Protein does more than just build and repair muscle tissue. A 2003 study published in "Journal of Nutrition" found that, even though two groups of overweight women consumed an identical number of calories, the group whose members consumed a diet including 128 grams of protein per day lost more weight than members of the group consuming 68 grams of protein.[1]
Protein increases satiety at meals, which can help you help you feel less hungry and therefore eat less throughout the day. High-protein diets can also have positive results on the body's blood lipids, glucose levels, and muscle-to-fat ratios.Protein is a great fat-loss macro, but don't think that you'll see quick results simply by adding some shakes to your diet. Fat-loss takes consistent dedication to the right nutrition plan for your goals. Choose high-protein foods at every major meal—especially instead of carb-laden options—and you'll see results over time.

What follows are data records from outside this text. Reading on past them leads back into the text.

-- ==== Sys2Proof/Machine/ConfigSpace.lean ====
section
/-! DEFINITION. What the configuration space of the function holds (R358-R360): the header, the two lists of capabilities
and the values that their tables give. No row reads it; its controls are in `HostCfg`. The places within the header and the
identifiers of the capabilities are those of the PCI Express Base Specification (PRESUMED, log 171). -/

namespace Sys2Proof.Machine

/-- Bytes of BAR2 (R364). -/
def bar2Size (s : State) : Nat := 2 ^ (20 + s.pcie.bar2Code)

/-- A 64-bit memory BAR of a size as it reads: the written address above the size, the type bits below. -/
def barValue (size type addr : Nat) : Bytes := natLE 8 (addr % 2 ^ 64 / size * size + type)

/-- The header (Table 13.2), 64 bytes: Command with Memory Space Enable and Bus Master Enable, Status with the capabilities
list, BAR0 of 64 MiB (64-bit, non-prefetchable) and BAR2 (64-bit, prefetchable). -/
def configHeader (s : State) : Bytes :=
  natLE 2 0x1F6E ++ natLE 2 0x3160
    ++ natLE 2 (fld (b2n s.pcie.cfg.memSpace) 1 1 + fld (b2n s.pcie.cfg.busMaster) 2 1) ++ natLE 2 0x10
    ++ natLE 1 0x01 ++ natLE 3 0x120000 ++ zeros 4
    ++ barValue (2 ^ 26) 0x4 s.pcie.cfg.bar0 ++ barValue (bar2Size s) 0xC s.pcie.cfg.bar2 ++ zeros 12
    ++ natLE 2 0x1F6E ++ natLE 2 0x0001 ++ zeros 4 ++ natLE 1 0x40 ++ zeros 11

/-- A capability of Table 13.3: its place and its identifier. -/
structure Capability where
  offset : Nat
  id     : Nat
  deriving DecidableEq, Repr

/-- The capabilities of the first 256 bytes, in order: Power Management, MSI-X, PCI Express. -/
def capabilities : List Capability := [⟨0x40, 0x01⟩, ⟨0x50, 0x11⟩, ⟨0x70, 0x10⟩]

/-- The extended capabilities, in order: Advanced Error Reporting, Device Serial Number, Resizable BAR, Precision Time
Measurement, Secondary PCI Express, Data Link Feature, the physical layers at 16, 32 and 64 GT/s, Lane Margining, Device 3. -/
def extCapabilities : List Capability :=
  [⟨0x100, 0x0001⟩, ⟨0x150, 0x0003⟩, ⟨0x160, 0x0015⟩, ⟨0x180, 0x001F⟩, ⟨0x190, 0x0019⟩, ⟨0x1D0, 0x0025⟩,
    ⟨0x1E0, 0x0026⟩, ⟨0x220, 0x002A⟩, ⟨0x260, 0x0031⟩, ⟨0x2A0, 0x0027⟩, ⟨0x300, 0x002F⟩]

/-- The next pointer of the capability at an offset: that of its successor in the list, 0 at the end (R359). -/
def nextCap : List Capability → Nat → Nat
  | a :: b :: rest, x => if a.offset = x then b.offset else nextCap (b :: rest) x
  | _, _ => 0

/-- The first word of a capability of the first list: identifier, next pointer. -/
def capHeader (c : Capability) : Nat := fld c.id 0 8 + fld (nextCap capabilities c.offset) 8 8

/-- The first word of an extended capability, of version 1. -/
def extCapHeader (c : Capability) : Nat := fld c.id 0 16 + fld 1 16 4 + fld (nextCap extCapabilities c.offset) 20 12

/-- The MSI-X capability after its first half word (Table 13.3): control with table size 127 and the two masks of the
state, then the places of the table and the PBA in BAR0. -/
def msixCapability (s : State) : Bytes :=
  natLE 2 (127 + fld (b2n s.pcie.funcMask) 14 1 + fld (b2n s.pcie.msixOn) 15 1) ++ natLE 4 0x80000 ++ natLE 4 0x80800

/-- The Resizable BAR registers: sizes 1 GiB to 2 TiB as bits 14 to 25, one BAR of index 2, and the size in effect. -/
def resizableBar (s : State) : Bytes :=
  natLE 4 (2 ^ 26 - 2 ^ 14) ++ natLE 4 (fld 2 0 3 + fld 1 5 3 + fld s.pcie.bar2Code 8 6)

/-- The Device Serial Number capability after its first word (R360). -/
def deviceSerial : Bytes := natLE 8 serialNumber

/-- Power Management after its first half word: version 3, no PME; the power state, No_Soft_Reset 1. -/
def powerCapability (s : State) : Bytes := natLE 2 3 ++ natLE 4 (fld (if s.pcie.d3 then 3 else 0) 0 2 + fld 1 3 1)

/-- Code of a payload or read request size. -/
def sizeCode (n : Nat) : Nat := ((List.range 6).find? fun i => 128 * 2 ^ i == n).getD 0

/-- The PCI Express capability after its first half word (Table 13.3): an Endpoint with Flit mode, Max_Payload_Size 512 B,
extended and 10-bit tags, Function Level Reset, completion timeout ranges A to D with disable, 64.0 GT/s and x16, no ASPM;
the controls as written and the link as it trained. -/
def pcieCapability (s : State) : Bytes :=
  let c := s.pcie.cfg
  natLE 2 (2 + fld 1 15 1) ++ natLE 4 (fld 2 0 3 + fld 1 5 1 + fld 1 15 1 + fld 1 28 1)
    ++ natLE 2 (fld (b2n c.relaxed) 4 1 + fld (sizeCode c.maxPayload) 5 3 + fld 1 8 1 + fld (sizeCode c.maxRead) 12 3) ++ zeros 2
    ++ natLE 4 (fld 6 0 4 + fld 16 4 6) ++ zeros 2 ++ natLE 2 (fld s.pcie.speed 0 4 + fld s.pcie.width 4 6) ++ zeros 16
    ++ natLE 4 (fld 15 0 4 + fld 1 4 1 + fld 3 16 2) ++ natLE 2 (fld (b2n c.cplDisable) 4 1 + fld (b2n c.tag10) 12 1) ++ zeros 2
    ++ natLE 4 (fld 63 1 7) ++ natLE 2 6 ++ natLE 2 (fld (b2n s.pcie.flit) 10 1)

/-- Advanced Error Reporting after its first word: uncorrectable status, mask and severity; no correctable error, the advisory
non-fatal one masked; no ECRC (R359, R371). -/
def aerCapability (s : State) : Bytes :=
  natLE 4 s.pcie.aer ++ natLE 4 s.pcie.cfg.aerMask ++ natLE 4 s.pcie.cfg.aerSev ++ zeros 4 ++ natLE 4 0x2000 ++ zeros 4

/-- Precision Time Measurement after its first word: a requester; PTM Enable. -/
def ptmCapability (s : State) : Bytes := natLE 4 1 ++ natLE 4 (b2n s.pcie.ptm.enabled)

/-- Secondary PCI Express after its first word: link control 3, lane errors, 16 equalization entries. -/
def secondaryCapability : Bytes := zeros 4 ++ zeros 4 ++ zeros 32

/-- Data Link Feature after its first word: Scaled Flow Control, exchange enabled. -/
def dataLinkFeature : Bytes := natLE 4 (1 + fld 1 31 1) ++ zeros 4

/-- Device 3 after its first word: 14-bit tags as completer and requester; the enable as written. -/
def device3 (s : State) : Bytes := natLE 4 (fld 3 1 2) ++ natLE 4 (fld (b2n s.pcie.cfg.tag14) 2 1) ++ zeros 4

end Sys2Proof.Machine
end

Mistake 3. You Drink Too Much

The only liquid your body really needs is water. Sure you can have coffee, tea, and sometimes milk, but a steady stream of sugary beverages will undermine fat-loss. That pumpkin spice latte you love so much can easily have more than 300 calories! If you're drinking an additional 300 calories every morning, you're doing your body a disservice. Losing fat can be difficult enough, so don't make it any harder.
Booze can also make you lose the fat-loss war. A beer every once in a while won't hurt you, but it's imperative that you stop indulging in weekend binges. Alcoholic beverages are usually high in calories that your body just stores as fat, but just as crucially, it also impairs your judgment. So instead of making healthy food choices, your booze-brain will tell you that a big plate of nachos is the right choice.

Mistake 4. You Think Healthy Food Is Calorie-Free

It doesn't matter how healthy any particular food is; if you eat too much of it, you'll have a hard time losing fat. Of course it's important to eat whole foods, but overeating non-GMO, fair-trade, organic peanut butter is still overeating.
Two prime examples of healthy foods that run huge calorie tabs are nuts and seeds. The omegas, micronutrients, and phytogens in these "superfoods" are wonderful for your health, but the calories they carry can be excessive. This doesn't mean you should avoid them, but rather, when you pick up some almonds to snack on, don't eat multiple handfuls.One ounce is difficult to measure, so limit yourself to about 10 almonds. Although the fat in almonds is good, it's better to fill up on micronutrient-dense foods, like green vegetables, that don't pack a lot of calories.

Mistake 5. You Don't Train Intensely Enough

Beginners should start slowly. However, as you grow accustomed to the weights, machines, and the gym atmosphere, you have to push harder and harder. You can't get comfortable, or you will plateau.
I can't tell you how many times I've seen women curl 5-pound dumbbells without breaking a sweat the entire workout. When I ask them why they don't lift heavier, they usually answer, "I don't want to get bulky." Man or woman, you have to lift hard and heavy, and the reason has nothing to do with getting huge!
If fat-loss is your goal, you have to create an extreme energy demand so your body can change. Lifting the same light weights day after day will not help you do this or meet any of your other physique goals.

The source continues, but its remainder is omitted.